All that responded was the wind at first, and then he heard a clicking noise, far away, and his eyes snapped open.

He was standing in a cold room, lit only by a florescent lightbulb that hung over the back of the bed, his shaking fingers wrapped around the neck of the beer. At first he didn't notice the person lying there, so caught off guard by the fact that he had somehow transported himself to a completely different place. But then there he was, _he, brother_ , Eddie. He was squirming on the bed, angry and red-faced. But then his eyes fell on Bill and he stilled, and like a whisper, drained away, Bill heard him, " _Help me_."

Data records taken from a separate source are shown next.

-- ==== Sys2Proof/Machine/Beacon.lean ====
section
/-! DEFINITION. The Beacon's Lamps (chapter 9): admission and removal, the Light List walk, the Bulk Circuit, the cut-off at the
tick, and PTM.
Choices: log 10, 32, 36, 37. -/

namespace Sys2Proof.Machine

/-- A Lamp removed, its charges with it. -/
def State.dropLamp (s : State) (fa : Fin 4) (i : Nat) : State := s.modLamps fa (fun l => assocErase l i)

/-- Microframes of the pattern in which a Lamp's footprint places work. -/
def Lamp.places (x : Lamp) (len : Nat) : List Nat := (List.range len).filter (fun m => decide (0 < x.busAt m))

/-- Worst bus load of a fairway over the microframes of one of its Lamps (Table 9.6). -/
def worstAt (ls : List Lamp) (x : Lamp) : Nat :=
  (x.places (patternLen ls)).foldl (fun a m => max a (busLoad ls m)) 0

/-- The phase is excluded for a split Lamp (R293). -/
def Lamp.excluded (x : Lamp) : Bool :=
  x.split && (x.phase % 8 == 7 || x.footprint.any (fun p => decide (7 < x.phase % 8 + p.1)))

/-- Full- and low-speed charge of a split Lamp in each frame in which it is due (R294). -/
def Lamp.ttCharge (x : Lamp) : Nat := busTime x.speed x.iso x.maxp

/-- Load that split Lamps put on a translator in frame `j` of the pattern (R294). -/
def ttLoad (ls : List Lamp) (tt : Nat × Nat) (j : Nat) : Nat :=
  ((ls.filter (fun x => x.split && x.tt == tt)).map (fun x =>
    ((List.range 8).countP (fun k => x.dueAt (8 * j + k))) * x.ttCharge)).sum

/-- One placement of a new Lamp judged: worst bus load and worst keeper load over its microframes, and the first failing limit as
reason, microframe and load (R260, R262, R294). -/
structure Placement where
  phase : Nat
  worstBus : Nat
  worstKeeper : Nat
  failure : Option (Nat × Nat × Nat)
deriving DecidableEq, Repr

/-- The first of some microframes in which a load exceeds its limit. -/
def firstOver (ms : List Nat) (load : Nat → Nat) (limit : Nat) : Option (Nat × Nat) :=
  (ms.find? (fun m => decide (limit < load m))).map (fun m => (m, load m))

/-- A new Lamp judged at a phase against the Lamps of its fairway and of all fairways. -/
def State.place (s : State) (fa : Fin 4) (x0 : Lamp) (phase : Nat) : Placement :=
  let x : Lamp := { x0 with phase := phase }
  let here := x :: (s.lamps fa).map Prod.snd
  let all := x :: s.allLamps
  let len := patternLen all
  let ms := x.places len
  let worst (f : Nat → Nat) : Nat := ms.foldl (fun a m => max a (f m)) 0
  let frames := ((ms.filter (fun m => x.dueAt m)).map (fun m => m / 8)).dedup
  let failure :=
    match firstOver ms (busLoad here) 10000 with
    | some (m, l) => some (1, m, l)
    | none =>
      match firstOver ms (keeperLoad all) s.keeperLimit with
      | some (m, l) => some (2, m, l)
      | none =>
        if x.split then
          match firstOver frames (ttLoad here x.tt) 90000 with
          | some (j, l) => some (4, 8 * j, l)
          | none => none
        else none
  { phase := phase, worstBus := worst (busLoad here), worstKeeper := worst (keeperLoad all), failure := failure }

/-- The better of two placements: lower worst bus load, then lower worst keeper load, then the earlier phase (R261). -/
def Placement.better (a b : Placement) : Placement :=
  if b.worstBus < a.worstBus ∨ (b.worstBus = a.worstBus ∧ b.worstKeeper < a.worstKeeper) then b else a

/-- The best of some placements, in rising phase. -/
def bestOf (l : List Placement) : Option Placement :=
  match l with
  | [] => none
  | a :: rest => some (rest.foldl Placement.better a)

/-- The placement chosen for a Lamp (R261, R262 item 7): of the candidates that pass, the best; where none passes, the best
candidate with its failure. -/
def State.choose (s : State) (fa : Fin 4) (x : Lamp) (auto : Bool) (phase : Nat) : Option Placement :=
  if auto then
    let cands := ((List.range (2 ^ x.pexp)).filter (fun p => !({ x with phase := p } : Lamp).excluded)).map (s.place fa x)
    match bestOf (cands.filter (fun p => p.failure.isNone)) with
    | some p => some p
    | none => bestOf cands
  else some (s.place fa x phase)

/-- The Lamp of an endpoint and direction, held or attached, on its fairway. It is known by its handle, without the attach instance:
the Lamp that a departed device leaves charged (R264) is the Lamp of a device that takes its handle. DESIGN CHOICE (log 10). -/
def State.lampOn (s : State) (h ep : Nat) (dirIn : Bool) : Option (Nat × Lamp) :=
  (s.lamps (handleFa h)).find? (fun x => x.2.dev == h && x.2.ep == ep && x.2.dirIn == dirIn)

/-- RESULT0 of a Lamp command (Table 9.6). -/
def lampResult (fa : Fin 4) (phase i : Nat) : DWord := putField fa.val 28 2 ||| putField phase 16 12 ||| putField i 0 9

/-- The lowest free Lamp number of a fairway (R255). -/
def State.freeLamp (s : State) (fa : Fin 4) : Option Nat :=
  (List.range 512).find? (fun i => (assocGet (s.lamps fa) i).isNone)

/-- The Lamp of a ring's endpoint (R255, R291): it takes effect at the next tick. -/
def State.lampFor (s : State) (f : Func) (ring : Fin 65) (d : DevRec) (er : EpRec) (pexp phase kb : Nat) : Lamp :=
  let r := s.ring f ring
  let multi :=
    match s.dev d.ttHub with
    | some hub => hub.mtt
    | none => false
  { split := d.isSplit, iso := r.xtype == 1, pexp := pexp, phase := phase, dev := r.dev, owner := f, ring := ring.val
    ep := r.ep, dirIn := r.dirIn, speed := d.speed, mult := if er.mult = 0 then 1 else er.mult, maxp := er.maxp
    kbudget := kb, port := d.port, tt := if d.isSplit then (d.ttHub, if multi then d.ttPort else 0) else (0, 0)
    fresh := true }

/-- A new Lamp's record is written, the words of the record before it with it (log 3). -/
def State.putLamp (s : State) (fa : Fin 4) (i : Nat) (x : Lamp) : State :=
  let here (p : (Fin 4 × Nat) × Nat) : Bool := p.1 == (fa, i)
  let s1 := (s.rewrite ((s.bcn.struck.filter here).map Prod.snd)).modLamps fa (fun l => assocPut l i x)
  { s1 with bcn := { s1.bcn with struck := s1.bcn.struck.filter (fun p => !here p) } }

/-- LAMP_ADMIT after the checks of R211 (R262). -/
def State.lampAdmit (s : State) (f : Func) (e : Entry) : CmdEnd :=
  let pexp := fieldNat e[1] 0 4
  let phase := fieldNat e[1] 16 12
  let auto := bitOf e[1] 31
  let kb := fieldNat e[2] 0 16
  let reserved := fieldNat e[0] 8 24 != 0 || fieldNat e[1] 28 3 != 0 || fieldNat e[1] 4 12 != 0 || fieldNat e[2] 16 16 != 0
    || !paramsZero e [3, 4, 5]
  match ringOf f (fieldNat e[0] 0 8) with
  | none => .done s .malformed 0 0
  | some ring =>
    let r := s.ring f ring
    if reserved || decide (12 < pexp) || (!auto && decide (2 ^ pexp ≤ phase)) || (auto && phase != 0) || ring.val == 0
        || !r.opened || s.carriesLamp f ring || r.rebind.isSome || (r.bound && (r.xtype == 0 || r.xtype == 2)) then
      .done s .malformed 0 0
    else if !r.bound then .done s .ringUnbound 0 0
    else
      match s.boundEp r with
      | none => .done s .gone 0 0
      | some (d, er) =>
        let fa := handleFa r.dev
        let x := s.lampFor f ring d er pexp phase kb
        if s.portOwner d.port ≠ f then .done s .notOwner 0 0
        else
          let old := s.lampOn r.dev r.ep r.dirIn
          let attached :=
            match old with
            | some y => !y.2.held
            | none => false
          if (decide (d.speed ≠ .high) && decide (pexp < 3)) || (!auto && x.excluded) || attached then .done s .malformed 0 0
          else
            match old with
            | some (i, y) =>
              .done (s.modLamp fa i (fun y => { y with held := false, owner := f, ring := ring.val, fresh := true })) .success
                (lampResult fa y.phase i)
                (putField (worstAt ((s.lamps fa).map Prod.snd) y) 16 16 ||| putField y.charge 0 16)
            | none =>
              match s.freeLamp fa with
              | none => .done s .bandwidthRefused (putField fa.val 28 2 ||| putField 3 0 4) 0
              | some i =>
                match s.choose fa x auto phase with
                | none => .done s .malformed 0 0
                | some p =>
                  match p.failure with
                  | some (reason, m, load) =>
                    .done s .bandwidthRefused (putField fa.val 28 2 ||| putField m 16 12 ||| putField reason 0 4)
                      (BitVec.ofNat 32 load)
                  | none =>
                    let y : Lamp := { x with phase := p.phase }
                    .done (s.putLamp fa i y) .success (lampResult fa p.phase i)
                      (putField p.worstBus 16 16 ||| putField y.charge 0 16)

/-- The held Lamp that a ring of its port's owner may remove, one bound to its endpoint (R263): its fairway and number. -/
def State.heldLampOf (s : State) (f : Func) (r : Ring) : Option (Fin 4 × Nat) :=
  if !r.bound then none
  else
    match s.lampOn r.dev r.ep r.dirIn with
    | some (i, x) => if x.held && decide (s.portOwner x.port = f) then some (handleFa r.dev, i) else none
    | none => none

Bill's eyes opened again and he heard his own voice, choked and on the brink of sobbing, "Oh Jesus!" He looked around his living room. "Fuck!" He said. He'd almost had it, he knew. He closed his eyes, tried to focus again, squeezing the bottle of beer so tightly in his hands he was sure he could break it with sheer force.

"Eddie, _please_ , fucking _say something_!" He said, his voice growing louder with each syllable. He pressed his eyes closed so tight that he started seeing spots, hoping that he'd hear the tell-tale rhythmic beeping of the heart monitor and know he was back but he listened and waited and -

The front door opened, the sound of keys jingling making him throw himself back into the couch cushions, and he splashed beer on his pants.

"Babe? Are you still awake?" Audra's voice came from the foyer and Bill hurried to sop up some of the beer with a random sheet of paper he had sitting on the coffee table. She came into the living room, unzipping her jacket, her purse dangling from one hand.

He looked up at her and he could tell she saw something strange on his face.

"Bill? What's wrong?"

  
It was half past ten and Mike, Nick, Nadine, and Abby were sitting at a table in Brothers in downtown Lawrence, twenty miles or so from McLouth. Tom and Stuart were coming separately, so they had started drinking without them. They were sitting underneath a set of stage lights so that Nick could see and communicate with the others but still feel the bass from the speakers. Nadine had already sung a deep and sexy version of an Amy Winehouse song and Abby was waiting to sing a Blink-182 song with the other boys. Mike was on his second beer, talking with Abby and Nick as someone sang _Little Red Corvette_. Nadine was up getting another drink.

"So you're going to sing, right?" Abby signed to Mike and he laughed, Nick assuring her he would indeed be up on stage soon enough.

"Nick insisted that I go up there," Mike said, his fingers moving quickly over the words. "Did you pick a song for me?" he asked Nick.

Nick nodded, taking a sip off of his Coke and set it down so he could reply. "I did, but you won't be happy with it."

"Why do you think I won't be happy? What the hell did you pick?" Mike said.

Nick shrugged. "A song that I like to feel in my chest." Mike looked at Abby and she nodded as if saying, "Ah yes, the chest song."

A cool springtime breeze came in as the front double doors swung open and Tom and Stuart came in, holding hands. The group raised their hands in 'hello' and the two joined them. Mike felt a slight pang of envy in his stomach at the sight of Tom and Stu, so open and in love. But he buried the feeling and took another drink of his beer. They sat at the table right as Nadine came up, holding her drinks like a waitress would and setting them on the table one by one. She gave Tom and Stu a kiss on the cheek each and sat next to Abby.

"I think you're next Mikey," she said out loud, Abby telling Nick what she said. "You ready?"

  
Stan held his hand under the faucet, waiting for it to warm up. He shook the excess water off once, twice, three times, and straightened up, wiping his hands on the towel hanging by the sink. He looked himself over in the mirror, sighing. It felt like it'd been forever since he'd been able to shower, but it had only been since the day before. He'd spent most of the day with his parents and it had been exhausting. His mother had mentioned a nice girl to him, one whose mother she knew from Temple, and would he like to meet her?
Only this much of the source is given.